▸ INSTRUCTIONS FOR THE TASK
Find every line below with the string "false" and pick it out.

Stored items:
━━━━━━━━━━━━━━━━━━━━━━━━━━━━━━

/-- R187, R191: a REFRACT write below 65536 sets the refractory period; any other raises REFRACT_RANGE. -/
def Obligations.RefractoryWrites : Prop :=
  ∀ (d : Word) (s : State),
    encode (.wrCocoRefract d) = some ⟨0x0113, 0, 0, d⟩ ∧ encode (.wrKfsRefract d) = some ⟨0x0133, 0, 0, d⟩
    ∧ (d.toNat < 2 ^ 16 →
      exec (.wrCocoRefract d) s = .next { s with blk := { s.blk with coco := { s.blk.coco with
        cfg := { s.blk.coco.cfg with ref := BitVec.ofNat 16 d.toNat } } } }
      ∧ exec (.wrKfsRefract d) s = .next { s with blk := { s.blk with kfs := { s.blk.kfs with
        cfg := { s.blk.kfs.cfg with ref := BitVec.ofNat 16 d.toNat } } } })
    ∧ (2 ^ 16 ≤ d.toNat →
      exec (.wrCocoRefract d) s = .next (s.cfgRejected 0x04)
      ∧ exec (.wrKfsRefract d) s = .next (s.cfgRejected 0x04))

/-- R192, R193: a transmit unit write of 1..65535 sets the unit; any other raises TX_UNIT_RANGE. -/
def Obligations.TransmitUnitWrites : Prop :=
  ∀ (d : Word) (s : State),
    encode (.wrTxCocoUnit d) = some ⟨0x0151, 0, 0, d⟩ ∧ encode (.wrTxKfsUnit d) = some ⟨0x0152, 0, 0, d⟩
    ∧ (1 ≤ d.toNat ∧ d.toNat < 2 ^ 16 →
      exec (.wrTxCocoUnit d) s = .next { s with blk := { s.blk with
        tx := { s.blk.tx with cocoUnit := BitVec.ofNat 16 d.toNat } } }
      ∧ exec (.wrTxKfsUnit d) s = .next { s with blk := { s.blk with
        tx := { s.blk.tx with kfsUnit := BitVec.ofNat 16 d.toNat } } })
    ∧ (d.toNat = 0 ∨ 2 ^ 16 ≤ d.toNat →
      exec (.wrTxCocoUnit d) s = .next (s.cfgRejected 0x05)
      ∧ exec (.wrTxKfsUnit d) s = .next (s.cfgRejected 0x05))

/-- R194, R195: a transmit message write with legal data sets the message; any other raises
TX_MSG_RANGE. -/
def Obligations.TransmitMessageWrites : Prop :=
  ∀ (d : Word) (s : State) (id res len : Nat),
    d.toNat % 2 ^ 24 = id → d.toNat / 2 ^ 24 % 2 ^ 8 = res → d.toNat / 2 ^ 32 = len →
    encode (.wrTxCocoMsg d) = some ⟨0x0153, 0, 0, d⟩ ∧ encode (.wrTxKfsMsg d) = some ⟨0x0154, 0, 0, d⟩
    ∧ (d.toNat < 2 ^ 32 →
      exec (.wrTxCocoMsg d) s = .next { s with blk := { s.blk with
        tx := { s.blk.tx with cocoMsg := BitVec.ofNat 32 d.toNat } } })
    ∧ (2 ^ 32 ≤ d.toNat → exec (.wrTxCocoMsg d) s = .next (s.cfgRejected 0x06))
    ∧ (res = 0 ∧ 1 ≤ len ∧ len ≤ 24 →
      exec (.wrTxKfsMsg d) s = .next { s with blk := { s.blk with
        tx := { s.blk.tx with kfsId := BitVec.ofNat 24 id, kfsLen := BitVec.ofNat 5 len } } })
    ∧ (res ≠ 0 ∨ len = 0 ∨ 24 < len → exec (.wrTxKfsMsg d) s = .next (s.cfgRejected 0x06))

/-! ## Encoder -/

/-- R165: WR TX_CTRL with START = 1 on an idle sequencer and a pin in 1..N_TX_PINS starts the
transmission: PROTO and PIN are stored, the pre-state's message, length and unit are latched, and the
first duration's cycles are counted. Nothing else changes. -/
def Obligations.TransmitStart : Prop :=
  ∀ (d : Word) (s : State) (pin : Nat), ParamsLegal s.params → d.getLsbD 0 = true →
    s.pre.seq.busy = false → d.toNat / 2 ^ 4 % 2 ^ 4 = pin → 1 ≤ pin → pin ≤ s.params.nTxPins →
    (d.getLsbD 1 = false →
      exec (.wrTxCtrl d) s = .next { s with blk := { s.blk with
        tx := { s.blk.tx with proto := .coco, pin := BitVec.ofNat 4 pin }
        seq := ⟨true, .coco, BitVec.ofNat 4 pin, s.pre.tx.cocoMsg, 0, s.pre.tx.cocoUnit, 0, 0,
          BitVec.ofNat 64 (s.pre.tx.cocoUnit.toNat * s.params.cyclesPerUs)⟩ } })
    ∧ (d.getLsbD 1 = true →
      exec (.wrTxCtrl d) s = .next { s with blk := { s.blk with
        tx := { s.blk.tx with proto := .kfs, pin := BitVec.ofNat 4 pin }
        seq := ⟨true, .kfs, BitVec.ofNat 4 pin, BitVec.ofNat 32 s.pre.tx.kfsId.toNat, s.pre.tx.kfsLen,
          s.pre.tx.kfsUnit, 0, 0,
          BitVec.ofNat 64 (s.pre.tx.kfsUnit.toNat * s.params.cyclesPerUs)⟩ } })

━━━━━━━━━━━━━━━━━━━━━━━━━━━━━━

▸ RESULT OF THIS TASK
    s.pre.seq.busy = false → d.toNat / 2 ^ 4 % 2 ^ 4 = pin → 1 ≤ pin → pin ≤ s.params.nTxPins →
    (d.getLsbD 1 = false →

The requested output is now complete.